Don't look at ur self as a victim .you used him too.
So dust his trashy ass and move on dear.
Remember black girls don't crack.

Anonymous said...

It happens sweetheart...he's in a relationship...there's nothing for you there. Move on!

okonz said...

Guy go sleep abeg no be ur ex joor......must u tell everyone u weren't man enough for her......stupid ass niggu

Anonymous said...

What's done's done...cry a river, build a bridge and get over it.....

Anonymous said...

I did same tin to blessing ubah chika. She's so cheap like dis dumb ass girl. Linda post my comment oh. I tke God beg u oh

Anonymous said...

He cald u bac 4 another dinner.. Chai.. Mumu of africa... Witch cry yesternyt,pikin payin dis mawnin.. Do the maths.. He calld u 4 another session of akpakolysis n since u "followed ur @" he tot u b sarewole ni.. B thankful he broke it off cos if na me ehn, u go b confam "mosunmola somo lolipop la".. Move on n stop foloin fine boy*lobatan

Anonymous said...

LOOOL! Lib trolls are the worst mehn. ANYAKU girl. don't listen. thats the devil calling o.

Anonymous said...

I dislike when some of us feel selfrighteous. Since you guys have taken it upon yourselves to play judge and jury, what if God wipes shame off her and the next guy she meets sweeps her off her feet and they live happily ever after. Some of us come on here to buy case for ourselves. Think before responding to a fellow human being like you. Intelligent enough to compose a letter to linda, the least we can do is to share our own vulnerabilities and offer her hope. Stating the obvious is a sign of low intellect. #Justsaying# . Ok my $0.02, even if you did not sleep with him, the fact that you approached him while he is currently in a relationship would have yielded a similar response eventually. I think you should be less forward. The right guy will come along eventually. Take heart.

Anonymous said...

"follow my heart for the first time" *sigh which stupid heart.. people will create problems for themselves and then come and be complaining abeg shift jare

Yud said...

U shud av typed out the number naw, so dat one can call u and gv u a sound talking to. Evn if it were true which I doubt very much, should it not occur to u dat "anyaku" would crave anonymity?? And she should call you? Nigga ure a confused nigga,nigga.smh

Yud said...

First comment here dat has spoken my mind. Almost every oda person is acting lyk d gurll acted likwe an average african woman, which I tnk she is. Gosh, what eva hapnd to our moral standards. She did wrong! And to come and rant about it in public is anoda testimony to her shamelessness. Whatever happend to not washing ur dirty linen outside..and to term it "following ur heart" sistah Please!

Anonymous said...

Guess this is a lifestyle uve bin exhibiting for a while..stop your desperation..sure d guy might av informed his gal and reconciled dats why he blacklisted u 4eva...Get a life!!

Anonymous said...

Linda, please why did kiss-and-tell immature(if he's telling the truth) @anon 10:23pm appear here. You mean you approved it? Na wa!!!

Lady G said...

I don't get what she means by he blacklisted her number tho.

orange said...

Fool. Fool. Your heart is not to be trusted. Get a grip of yourself and tuck in some dignity girl. Allow yourself to be chased and wooed. Haba! Useless heart!

Anonymous said...

Move on with your life this girl. He has a girlfriend he loves. Go find your own love that loves you back.

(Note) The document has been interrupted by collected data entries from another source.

-- ==== Sys2Proof/Machine/Link.lean ====
section
/-! DEFINITION. The link layer of a fabric port (10): port states (Table 10-4), flits (R282), acknowledgement and replay
(R283), control bodies (R284, Table 10-3), bring-up (R285, R286), width (R287, R288) and sending a packet (R299, R300). -/
namespace Sys2Proof.Machine

/-! Port states. -/

/-- The port status record (Table 10-5). -/
def Port.words (x : Port) : List Nat :=
  [x.st.code + x.lanes % 8 * 2 ^ 4 + natOfBool x.peerGw * 2 ^ 7 + x.major % 256 * 2 ^ 8 + x.minor % 256 * 2 ^ 16 +
     x.peerNode % 2 ^ 16 * 2 ^ 24 + x.peerPort % 16 * 2 ^ 40,
   x.replays + x.crcErrors * 2 ^ 32, x.fecUncorr + x.degrades * 2 ^ 32, x.lastChange]

/-- A change of a port: of STATE or LANES it is logged, and one to or from UP is posted (Table 10-5). -/
def State.portMove (s : State) (p : Nat) (f : Port → Port) : State :=
  let old := s.port p
  let new := f old
  if old.st = new.st && old.lanes = new.lanes then s.modPort p f
  else
    let s1 := (s.modPort p f).modPort p fun x => { x with lastChange := s.now }
    let w := (s1.port p).words
    let s2 := s1.log 0x0004 0xFF w
    if (old.st == .up) != (new.st == .up) then s2.postAll 0x000F p (w.headD 0) else s2

/-- The other member of a torus pair. -/
def pairOf (p : Nat) : Option Nat := if 12 ≤ p then none else some (if p % 2 = 0 then p + 1 else p - 1)

/-- A packet that no live path leads on: counted, and a request is answered with ROUTE_DEAD (R313). -/
def State.discardPkt (s : State) (p : Packet) : State :=
  if p.isReq || p.ptype = ptMgtMsg then s.refusePkt p rsRouteDead else s.countDiscard

/-- The packets waiting at a port that went down move to the other member of its pair, or are discarded (R313). -/
def State.moveOut (s : State) (p : Nat) : State :=
  let out := (s.port p).out
  let s1 := s.modPort p fun x => { x with out := [] }
  match pairOf p with
  | some q =>
    if s1.portUp q then s1.modPort q fun x => { x with out := x.out ++ out }
    else out.foldl (fun s o => s.discardPkt o.pkt) s1
  | none => out.foldl (fun s o => s.discardPkt o.pkt) s1

/-- The link state a port begins a bring-up with. -/
def Port.fresh (x : Port) : Port :=
  { x with
    helloSent := false, helloGot := false, ctrl := none, txSeq := 0, ackedSeq := 4095, replay := [], replayRun := 0
    uncorr := [], rxSeq := 4095, rxBad := false, sinceAck := 0, rxSlots := [], rxNeed := 0, credits := fullCredits, owed := [] }

/-- A port leaves service: its replay buffer is lost and its queue moves (R287, R313). -/
def State.portDown (s : State) (p : Nat) (st : PortSt) : State :=
  (s.portMove p fun x => { x.fresh with st := st, since := s.now }).moveOut p

/-! Sending flits. -/

def zeroFlit (ftype : Nat) (body : List Byte) : TxFlit := ⟨ftype, 0, 0, false, false, [], 0, body, []⟩

/-- The lanes in use: the lowest-numbered working ones (R287). -/
def Port.active (x : Port) : List Nat := x.working.take x.lanes

/-- Flits go out on the lanes in use. -/
def Port.put (x : Port) (fs : List TxFlit) : Port := { x with wire := x.wire ++ fs.map fun f => { f with lanes := x.active } }

/-- The 256 bytes of a flit (Tables 10-1, 10-2). -/
def TxFlit.bytes (f : TxFlit) : List Byte :=
  let cr := fun k => f.credits.getD k (0, 0, 0)
  let cf := fun k => (cr k).1 % 32 + (cr k).2.1 % 2 * 2 ^ 5 + (cr k).2.2 % 64 * 2 ^ 6
  let h := f.fseq % 4096 + f.ackseq % 4096 * 2 ^ 12 + natOfBool f.ackv * 2 ^ 24 + natOfBool f.nak * 2 ^ 25 + f.ftype % 8 * 2 ^ 26 +
    cf 0 * 2 ^ 32 + cf 1 * 2 ^ 44 + f.start % 2 ^ 15 * 2 ^ 56
  let b := natLe 12 h ++ f.body.take 240 ++ List.replicate (240 - f.body.length) 0
  b ++ natLe 4 (crc32c b)

/-- Its 16-byte units and the lane of each: round-robin over the lanes in use, in ascending order (R281). -/
def TxFlit.units (f : TxFlit) : List (Nat × List Byte) :=
  (List.range 16).map fun k => (f.lanes.getD (k % f.lanes.length) 0, sub f.bytes (16 * k) 16)

/-- Up to two credit returns of at most 63 slots (Table 10-2): the fields, and what is still owed. -/
def takeCredits : Nat → List (Nat × Nat × Nat) → List (Nat × Nat × Nat) × List (Nat × Nat × Nat)
  | 0, l => ([], l)
  | _, [] => ([], [])
  | n + 1, (v, c, m) :: r =>
    if m = 0 then takeCredits n r
    else
      let k := min m 63
      let t := takeCredits n (if m = k then r else (v, c, m - k) :: r)
      ((v, c, k) :: t.1, t.2)

/-- The header fields every DATA and IDLE flit carries: acknowledgement and credits. -/
def Port.stamp (x : Port) (f : TxFlit) : TxFlit × Port :=
  let (cr, owed) := takeCredits 2 x.owed
  ({ f with ackseq := x.rxSeq, ackv := true, nak := x.rxBad, credits := cr }, { x with owed := owed, sinceAck := 0 })

def Port.sendIdle (x : Port) : Port :=
  let (f, y) := x.stamp (zeroFlit 1 [])
  y.put [f]

/-- A control body: its code and content from byte 16 on. -/
def Port.sendCtrl (x : Port) (body : Nat × List Byte) : Port :=
  x.put [zeroFlit 2 ([BitVec.ofNat 8 body.1, 0, 0, 0] ++ body.2)]

/-- Replays everything from the last acknowledged FSEQ on. -/
def Port.resend (x : Port) : Port :=
  if x.replay.isEmpty then x else { x.put x.replay with replays := inc32 x.replays }

/-- A port replays what was not acknowledged; the replay's length is posted (Table 16-3). -/
def State.resendOn (s : State) (p : Nat) : State :=
  let n := (s.port p).replay.length
  let s1 := s.modPort p Port.resend
  if n = 0 then s1 else s1.emitAll srcReplay n 0 0 p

Recent Nigerian Jobs said...

#################################
Awww. I'm gonna teach you what it means to follow your heart. Look at this scenario; you are tired and worn out after a days work, you have an exam to write to next day. You don't have a single strength in you,however, you need to study.
Your heart says Study while your body says to sleep.U get it?
Again, you see a hot guy, your bodily sexual emotions say Sex, but your heart says it's wrong, he's in a relationship.
Truth is, our hearts always know the right things to do. The hard part is letting it win our body. You can clearly see you didn't follow your heart, rather you succumbed to your body feelings.

Show me that man who lets his heart win his body most of the time and i'll show you a strong man.

To console you, do you know that almost every girl in the whole world has at least one guy who had sex with them and blacklisted them. But they'd never admit.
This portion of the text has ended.